Washington Editor
WASHINGTON - If the U.S. Patent and Trademark Office wins approval of its proposed fee structure increase, biotechnology companies filing applications for patents could see their costs skyrocket.
The patent office (PTO) wants the new fee schedule to take effect Oct. 1 as part of the fiscal year 2003 budget. However, the proposal has not been introduced to Congress in the form of legislation. And given that the month-long summer recess is under way, it's not certain whether a bill will be drawn up and submitted.
In his upcoming budget, President Bush had sought to raise $162 million through imposition of a one-year, 19 percent surcharge on patent fees and a 10 percent surcharge on trademark fees. Those fees, as well as numerous others, would be directed toward helping the PTO raise $1.527 billion in revenue as targeted by the president's fiscal 2003 budget, according to intellectual property experts who spoke last month at a House subcommittee hearing on the subject.
The PTO wants a fee bill approved that would permit separate filing and examination fees as well as higher costs for longer applications with more claims. Even if higher fees were approved, James Rogan, PTO director, told the subcommittee that it would still be cheaper to file an application in the U.S. than in Europe or Japan. For example, he said, for equivalent filing, issue and maintenance fees, the European Patent Office would charge $54,000; the Japan Patent Office would charge $24,000; and under the proposal, the U.S. would charge $12,000 (under current U.S. law the fee would be $1,500.)
No one seems to be arguing that that patent office needs more money. In fact, last fall when the House was considering legislation that included the PTO's five-year 21st Century Strategic Plan to restructure the office, the Washington-based Biotechnology Industry Organization (BIO) said additional funding would help streamline the patent and trademark filing processes. (See BioWorld Today, Nov. 9, 2001.)
As part of House legislation (HR2047) authorizing the strategic plan, the PTO would be allowed to retain all user fees it collects rather than sharing the millions of dollars with other government offices. Using PTO fees to fund other programs has always been a sticking point for the overburdened office.
But the House legislation, and a companion bill approved in the Senate earlier this summer, would help the PTO hold on to its money to use in other areas such as transforming the office from a paper system to an electronic system.
Before the office can begin to implement the strategic plan, it says it needs more money.
As for how the increases would impact the industry, Lila Feisee, BIO's director of intellectual property, said it would hit the biotechnology industry especially hard because "the burden of claiming a therapeutic protein or DNA is a lot different than claiming a hammer."
She added, "We would like to work with them to change this so that it is more equitable for our industry. We're not going to slam them, but we're not going to roll over, either."

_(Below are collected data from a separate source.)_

-- ==== Sys2Proof/Decode.lean ====
section
/-! DEFINITION. Decoding a command word, total on all 65536 of them, then the encoder, and the encodings of lines, write
events and statuses (30_encoding). -/

namespace Sys2Proof

/-- Why a word is illegal: the three cases of 30_encoding R74. -/
inductive IllegalReason where
  /-- (a) the opcode is unassigned. -/
  | unassignedOpcode
  /-- (b) RSV is not 0. -/
  | reservedNotZero
  /-- (c) a field the format wants 0 is not. -/
  | fieldNotZero
deriving DecidableEq, Repr

/-- What decoding a word gives. -/
inductive Decoded where
  | instr (i : Instr)
  | illegal (why : IllegalReason)
deriving DecidableEq, Repr

/-- `OP = CMD[15:12]` (30_encoding R70). -/
def opField (w : CmdWord) : BitVec 4 := w.extractLsb' 12 4

/-- `RSV = CMD[11:9]` (30_encoding R70). -/
def rsvField (w : CmdWord) : BitVec 3 := w.extractLsb' 9 3

/-- `F = CMD[8]` as a Boolean (30_encoding R70, R73). -/
def flagField (w : CmdWord) : Bool := w.getLsbD 8

/-- `IMM8 = CMD[7:0]` (30_encoding R70, R73). -/
def immField (w : CmdWord) : Byte := w.extractLsb' 0 8

/-- Format N (30_encoding R71): F and IMM8 must be 0. -/
def decodeN (w : CmdWord) (i : Instr) : Decoded :=
  if flagField w = false ∧ immField w = 0#8 then .instr i else .illegal .fieldNotZero

/-- Format F (30_encoding R71): F is the operand and IMM8 must be 0. -/
def decodeF (w : CmdWord) (i : Bool → Instr) : Decoded :=
  if immField w = 0#8 then .instr (i (flagField w)) else .illegal .fieldNotZero

/-- The opcode map (30_encoding R72), for a word whose RSV is 0. -/
def decodeOp (w : CmdWord) : Decoded :=
  match (opField w).toNat with
  | 1 => decodeF w .shiftBit
  | 2 => .instr (.shiftByte (flagField w) (immField w))
  | 3 => decodeN w .shiftClear
  | 4 => decodeN w .latch
  | 5 => decodeF w .enableOutput
  | 6 => decodeN w .getBitLength
  | _ => .illegal .unassignedOpcode

/-- Decoding, total (30_encoding R74, R75). -/
def decode (w : CmdWord) : Decoded :=
  if rsvField w = 0#3 then decodeOp w else .illegal .reservedNotZero

/-- The word `{OP, 000, F, IMM8}` (30_encoding R80). -/
def commandWord (op : BitVec 4) (flag : Bool) (imm : Byte) : CmdWord :=
  op ++ 0#3 ++ BitVec.ofBool flag ++ imm

/-- The command word of an instruction (30_encoding R72). -/
def encode : Instr → CmdWord
  | .shiftBit value => commandWord 0x1#4 value 0#8
  | .shiftByte latch value => commandWord 0x2#4 latch value
  | .shiftClear => commandWord 0x3#4 false 0#8
  | .latch => commandWord 0x4#4 false 0#8
  | .enableOutput value => commandWord 0x5#4 value 0#8
  | .getBitLength => commandWord 0x6#4 false 0#8

/-- The low `nbits` bits of `w` as one number, bits above them 0: the one word of an instruction (30_encoding R76). -/
def tableBits (nbits w : Nat) : Nat := w % 2 ^ nbits

/-- The instruction the decoder reads from a word given as the opcode table numbers its bits. A command is exactly one
16-bit word (30_encoding R76), so anything wider is none. -/
def decodeTableWord (nbits w : Nat) : Option Instr :=
  if tableBits nbits w < 65536 then
    match decode (BitVec.ofNat 16 (tableBits nbits w)) with
    | .instr i => some i
    | .illegal _ => none
  else none

/-- The index of a line (30_encoding R79). -/
def lineIndex : Line → BitVec 2
  | .ser => 0#2
  | .clk => 1#2
  | .lat => 2#2
  | .oe => 3#2

/-- `EVT[2:0] = {LINE[1:0], V}` (30_encoding R79). -/
def eventCode (e : Event) : BitVec 3 := lineIndex e.line ++ BitVec.ofBool e.value

/-- `STATUS[3:0]` (30_encoding R78). -/
def statusCode : Status → BitVec 4
  | .ok => 0#4
  | .configMissingLine => 1#4
  | .configNotByteAligned => 2#4
  | .illegalCommand => 3#4
  | .lineWriteFailed => 4#4
  | .notConstructed => 5#4

end Sys2Proof
end

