theorem witness_StepRunsTheDecodedCommand :
    (State.reset.withFetchWord 16 0x4000).pending = .command 0x4000#16 :: [] ∧ decode 0x4000#16 = .instr .latch ∧
    (State.reset.withFetchWord 16 0x0000).pending = .command 0x0000#16 :: [] ∧
    decode 0x0000#16 = .illegal .unassignedOpcode ∧
    { State.reset with pending := [.construct ⟨0xF#4, 8#32⟩] }.pending = .construct ⟨0xF#4, 8#32⟩ :: [] := by decide

/-- A host that is about to construct. -/
def constructing (r : ConstructRecord) (s : State) : State := { s with pending := [.construct r] }

theorem witness_HostPositionAdvancesOncePerCommand :
    State.reset.pending = [] ∧ (State.reset.withFetchWord 16 0x4000).pending = .command 0x4000#16 :: [] ∧
    (constructing ⟨0xF#4, 8#32⟩ State.reset).pending = .construct ⟨0xF#4, 8#32⟩ :: [] ∧
    (answered (step (constructing ⟨0xF#4, 8#32⟩ State.reset))).isSome = true ∧
    (answered (exec .latch (engine 8 8 0 true))).isSome = true := by decide

theorem witness_ChecksRunInTheirOrder_command :
    IllegalWord 0x3001#16 ∧ ¬ IllegalWord 0x3000#16 ∧ State.reset.constructed = false ∧
    (engine 7 8 0 true).constructed = true ∧ (engine 7 8 0 true).cfg.bitLength.toNat % 8 ≠ 0 ∧
    ¬ ((0x3000 : CmdWord) = 0x3000#16 ∧ (engine 8 8 0 true).cfg.bitLength.toNat % 8 ≠ 0) ∧
    ¬ ((0x1100 : CmdWord) = 0x3000#16 ∧ (engine 7 8 0 true).cfg.bitLength.toNat % 8 ≠ 0) := by decide

/-- All four writes of SHIFT_BIT succeed; the first fails; the last fails. -/
theorem witness_ChecksRunInTheirOrder_writes :
    decode 0x1100#16 = .instr (.shiftBit true) ∧
    WritesSucceed (successWrites (.shiftBit true) (engine 7 8 0 true)) (reporting [false] (engine 7 8 0 true)) ∧
    FirstFailureAt 0 (reporting [true] (engine 7 8 0 true)) ∧
    (commandWrites (.shiftBit true) (engine 7 8 0 true))[0]? = some ⟨.ser, true⟩ ∧
    FirstFailureAt 3 (reporting [false, false, false, true] (engine 7 8 0 true)) ∧
    (commandWrites (.shiftBit true) (engine 7 8 0 true))[3]? = some ⟨.clk, false⟩ := by decide

/-- The bounds of the range: 0, 1, BIT_LENGTH_MAX and one more. -/
theorem witness_ChecksRunInTheirOrder_construct :
    (0 : Data).toNat = 0 ∧ (8 : Data).toNat < (9 : Data).toNat ∧ ¬ ((1 : Data).toNat = 0 ∨ (8 : Data).toNat < 1) ∧
    ¬ ((8 : Data).toNat = 0 ∨ (8 : Data).toNat < (8 : Data).toNat) ∧
    (0x7#4).getLsbD 0 = true ∧ (0x7#4).getLsbD 1 = true ∧ (0x7#4).getLsbD 2 = true ∧ (0x7#4).getLsbD 3 = false ∧
    ¬ ((0x3#4).getLsbD 0 = true ∧ (0x3#4).getLsbD 1 = true ∧ (0x3#4).getLsbD 2 = true) ∧
    WritesSucceed (constructWrites ((0x7#4).getLsbD 3)).length (reporting [false, false, false, true] State.reset) ∧
    FirstFailureAt 2 (reporting [false, false, true] State.reset) ∧
    (constructWrites ((0x7#4).getLsbD 3))[2]? = some ⟨.clk, false⟩ ∧
    FirstFailureAt 3 (reporting [false, false, false, true] State.reset) ∧
    (constructWrites ((0xF#4).getLsbD 3))[3]? = some ⟨.oe, true⟩ := by decide

/-! ## Witnesses: the output line -/

/-- Writes that succeed: on lines that cannot fail, on lines that report no failure, and on lines whose reports ran out. -/
theorem witness_LineWriteSetsLevelPinAndTrace :
    (engine 8 8 0 true).par.lineWriteCanFail = false ∧ writeFails (engine 8 8 0 true) = false ∧
    writeFails (reporting [false] (engine 8 8 0 true)) = false ∧ writeFails (reporting [] State.reset) = false ∧
    (engine 8 8 0 true).par.ioDeferred = false ∧ (deferring [] State.reset).par.ioDeferred = true ∧
    writeFails (deferring [] State.reset) = false ∧
    ((engine 8 8 0 true).line.get .ser).variant = .hardware ∧ (fakes.line.get .ser).variant = .recordingFake ∧
    writeFails fakes = false := by decide

theorem witness_SameLevelWriteStillAppends :
    writeFails (engine 8 8 0 true) = false ∧ level (engine 8 8 0 true) .oe = some true := by decide

theorem witness_PhysicalLevelIsLevelXorNotActiveHigh :
    level State.reset .clk = none ∧ level invertedClk .clk = some false := by decide

theorem witness_SchedulerTickLandsOldestWritesInOrder :
    State.reset.par.ioDeferred = false ∧ (deferring [1, 2] State.reset).par.ioDeferred = true ∧
    (deferring [1, 2] State.reset).ticks = 1 :: [2] ∧ writeFails (deferring [1, 2] State.reset) = false ∧
    ((deferring [1, 2] State.reset).line.get .clk).variant = .hardware ∧
    (lineWrite ⟨.lat, false⟩ (lineWrite ⟨.lat, true⟩ (deferring [1] State.reset))).queue =
      [⟨.lat, true⟩, ⟨.lat, false⟩] := by decide

theorem witness_TraceOnlyGrows :
    (answered (step ((engine 8 8 0 true).withFetchWord 16 0x4000))).map State.trace = some PULSE := by decide

/-- Both variants, direct and deferred, a command and a construction on fakes, and a step. -/
theorem witness_LineVariantsDriveOrOnlyRecord :
    ((engine 8 8 0 true).line.get .clk).variant = .hardware ∧ writeFails (engine 8 8 0 true) = false ∧
    (engine 8 8 0 true).par.ioDeferred = false ∧ (deferring [] (engine 8 8 0 true)).par.ioDeferred = true ∧
    writeFails (deferring [] (engine 8 8 0 true)) = false ∧ (fakes.line.get .clk).variant = .recordingFake ∧
    (answered (exec (.shiftBit true) fakes)).isSome = true ∧
    (answered (construct ⟨0xF#4, 8#32⟩ (deferring [] fakes))).isSome = true ∧
    (answered (step (fakes.withFetchWord 16 0x1100))).isSome = true := by decide
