-- ==== Sys2Proof/Machine/State.lean ====
section
/-! DEFINITION. The whole state of the machine as plain data (`10_state.md`), the named ways a step can stop, and the state after reset (R22). -/

namespace Sys2Proof.Machine

/-- Memory as a list of (address, cell) pairs, a cell being the 16-bit unit of addressing (`20_memory.md` R31; log 20). An address that is not listed reads as `Config.unlistedCell`. -/
abbrev Memory := List (Nat × Word)

/-- The canonical form: addresses strictly rising and inside the 65,536 cells, and no listed cell equal to what an unlisted address reads as. -/
abbrev Memory.wf (m : Memory) : Prop :=
  m.Pairwise (fun c d => c.1 < d.1) ∧ ∀ c ∈ m, c.1 < Config.memWords ∧ c.2 ≠ Config.unlistedCell

/-- The three causes of the fatal decode error (`60_exceptions.md` R151). -/
inductive FatalCause where
  | illegalOpcodeRTI
  | illegalOpcodeRES
  | undefinedTrapVector
deriving DecidableEq, Repr

/-- `FatalDecodeError(cause, info)` (`60_exceptions.md` R151). -/
structure FatalRecord where
  cause : FatalCause
  info : Word
deriving DecidableEq, Repr

/-- One call of a console primitive, with what it passed or returned (`20_memory.md` R45). -/
inductive ConsoleCall where
  | keyAvailable (answer : Bool)
  | readChar (code : Word)
  | readCharEcho (code : Word)
  | writeChar (code : Word)
deriving DecidableEq, Repr

/-- The console oracle (`10_state.md` R21) and the record of the calls made (`40_execution_cycle.md` R75). The model's own data, not state of the core. Log 17, log 25. -/
structure Console where
  /-- The availability schedule: the next answers of `KeyAvailable`. -/
  schedule : List Bool
  /-- The input stream: the next codes that `ReadChar` and `ReadCharEcho` return. -/
  codes : List Word
  /-- No character ever arrives after `codes` (`93_implementation_defined.md` U6); log 18. -/
  silent : Bool
  /-- How many free answers have been given. -/
  drawn : Nat
  /-- The calls made so far, oldest first. -/
  calls : List ConsoleCall
deriving DecidableEq, Repr

/-- Everything the spec gives the machine (`10_state.md`), and the console oracle beside it. -/
structure State where
  /-- `R0`..`R7` (R11). -/
  regs : Vector Word 8
  /-- `PC` (R12). -/
  pc : Word
  /-- `COND` (R13). -/
  cond : Word
  /-- The 65,536 cells (R17), those of KBSR and KBDR among them. -/
  mem : Memory
  /-- The running flag (R18). -/
  run : Bool
  /-- The fault record (R18). -/
  fault : Option FatalRecord
  /-- The console oracle (R21); the model's own field. -/
  console : Console
deriving DecidableEq, Repr

/-- The status of the machine, a function of `run` and `fault` (R18). -/
inductive Status where
  | running
  | halted
  | fatal
deriving DecidableEq, Repr

/-- Why a step answers no next state. -/
inductive Fault where
  /-- `step` in status HALTED: no further cycle begins (`40_execution_cycle.md` R74). Safe: nothing is claimed to happen. -/
  | halted
  /-- `step` in status FATAL, with the record that stands in the state: no further cycle begins (R74, `60_exceptions.md` R152). Safe. -/
  | fatalDecodeError (r : FatalRecord)
  /-- GETC and IN, when the console is silent and its stream is exhausted: the blocking read never returns and the cycle never completes (`93_implementation_defined.md` U6). A stuck state. Safe. Log 18. -/
  | consoleReadNeverReturns
  /-- PUTS and PUTSP, when no cell of memory ends the string: the walk never ends (`93_implementation_defined.md` U7). A stuck state. Safe. Log 19. -/
  | stringNeverEnds
deriving DecidableEq, Repr

/-- Why an instruction has no meaning in the model. -/
inductive Refusal where
  /-- An arm of `exec` whose instruction has no meaning yet; no arm answers it now. Safe. -/
  | notModelled (mnemonic : String)
deriving DecidableEq, Repr

/-- What an instruction or a step answers. -/
abbrev Result := Host.Outcome State Fault Refusal

/-- The console that nothing has called yet; what the host supplies is free (`10_state.md` R22). DESIGN CHOICE. Log 17. -/
def Console.initial : Console :=
  { schedule := [], codes := [], silent := false, drawn := 0, calls := [] }

/-- The machine right after reset (`10_state.md` R22). -/
def State.reset : State :=
  { regs := Vector.replicate 8 0
    pc := Config.pcReset
    cond := Config.flZro
    mem := []
    run := true
    fault := none
    console := Console.initial }

end Sys2Proof.Machine
end

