/-- Settles O39: a base other than `R7` is not changed by the link. -/
theorem jsrrLinksAndJumpsToTheBase : Obligations.JsrrLinksAndJumpsToTheBase := by
  refine ⟨fun w hop hlong => decode_of_isWordOf rfl ?_, fun base s hbase =>
    ⟨_, rfl, s.link_reg_seven, s.link_reg hbase, s.link_setPc_frame _⟩⟩
  simp [IsWordOf, format, hop, hlong, -BitVec.getLsbD_eq_getElem]

/-- Settles O40: the base is read after the link, so it is the link (D4). -/
theorem jsrrThroughR7GoesToTheNextInstruction : Obligations.JsrrThroughR7GoesToTheNextInstruction :=
  fun s => ⟨_, rfl, s.link_reg_seven, s.link_reg_seven, s.link_setPc_frame _⟩

end Sys2Proof.Machine

/-! The load and store family (`43_load_store.md`): the addressing modes, the load and the store that the forms share, and
for each form the words that decode to it and the address it uses. -/

namespace Sys2Proof.Machine

/-! ## The addressing modes (R107) -/

/-- The base plus offset address, by the two's-complement extension of the offset. -/
theorem State.baseOffset_eq (s : State) (base : Reg) (offset6 : BitVec 6) :
    s.baseOffset base offset6 = s.reg base + offset6.signExtend 16 :=
  congrArg (s.reg base + ·) (sext_eq_signExtend (by decide) (by decide) offset6)

/-- Settles O41: each address is a sum of words, hence a sum modulo 2^16. -/
theorem addressingModesAreTheThree : Obligations.AddressingModesAreTheThree := by
  refine ⟨fun s off => ?_, fun s base off => ?_, fun s off => ?_⟩
  · rw [s.pcRelative_eq off, BitVec.toNat_add]
  · rw [s.baseOffset_eq base off, BitVec.toNat_add]
  · exact congrArg s.memRead (s.pcRelative_eq off)

/-! ## What a read through `memRead` leaves unchanged, and what the load after it does -/

namespace State

/-- A read, polling or not, changes no register, `pc`, COND or status. -/
theorem memRead_frame (s : State) (a : Word) :
    let t := (s.memRead a).2
    KeepsRegs s t [] ∧ t.pc = s.pc ∧ t.cond = s.cond ∧ KeepsStatus s t :=
  ⟨fun r _ => s.memRead_reg a r, s.memRead_pc a, s.memRead_cond a, s.memRead_run a, s.memRead_fault a⟩

/-- A load is a read, then the destination write of the word read: memory and the console are as the read leaves them. -/
theorem loadFrom_flag_and_frame (s : State) (dst : Reg) (a : Word) :
    let got := s.memRead a
    let t := s.loadFrom dst a
    t.reg dst = got.1 ∧ FlagsOf (t.reg dst) t.cond ∧ KeepsRegs s t [dst] ∧ t.pc = s.pc ∧ KeepsMem got.2 t [] ∧
      (a ≠ Config.kbsr → KeepsMem s t []) ∧ KeepsStatus s t ∧ t.console = got.2.console := by
  obtain ⟨hregs, hpc, -, hstatus⟩ := s.memRead_frame a
  obtain ⟨hflag, hkept, -, hmem, -, hconsole⟩ := (s.memRead a).2.writeDst_flag_and_frame dst (s.memRead a).1
  refine ⟨writeDst_reg_self _ dst _, hflag, fun r hr => (hkept r hr).trans (hregs r List.not_mem_nil), hpc, hmem,
    fun hne => ?_, hstatus, hconsole⟩
  rw [loadFrom, s.memRead_of_ne hne]
  exact fun _ _ => rfl

end State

In his testimony, Michael Kirk, executive director of the Arlington, Va.-based American Intellectual Property Law Association, said, "Establishing fees to ensure that applicants will pay the actual costs of the effort required on the part of the PTO to examine the applications could have the salutary effect of discouraging applicants from needlessly filing inordinately large numbers of claims and excessively long patent specifications."
Others said some of the fee increase would be "punitive" and "arbitrary."
According to testimony provided by Charles Baker, chair of the American Bar Association's Section of Intellectual Property Law, one part of the proposal seeks to raise the cost of an appeal brief from $300 to $1,600. "Historically the office has not charged for an appeal, since it is frequently necessary to correct an error of the office," Baker said. "Such a charge, if any, should not be required until after submission of the examiner's brief in opposition because many appeals are settled in the applicant's favor before the examiner's brief is filed, essentially conceding that the applicant was correct."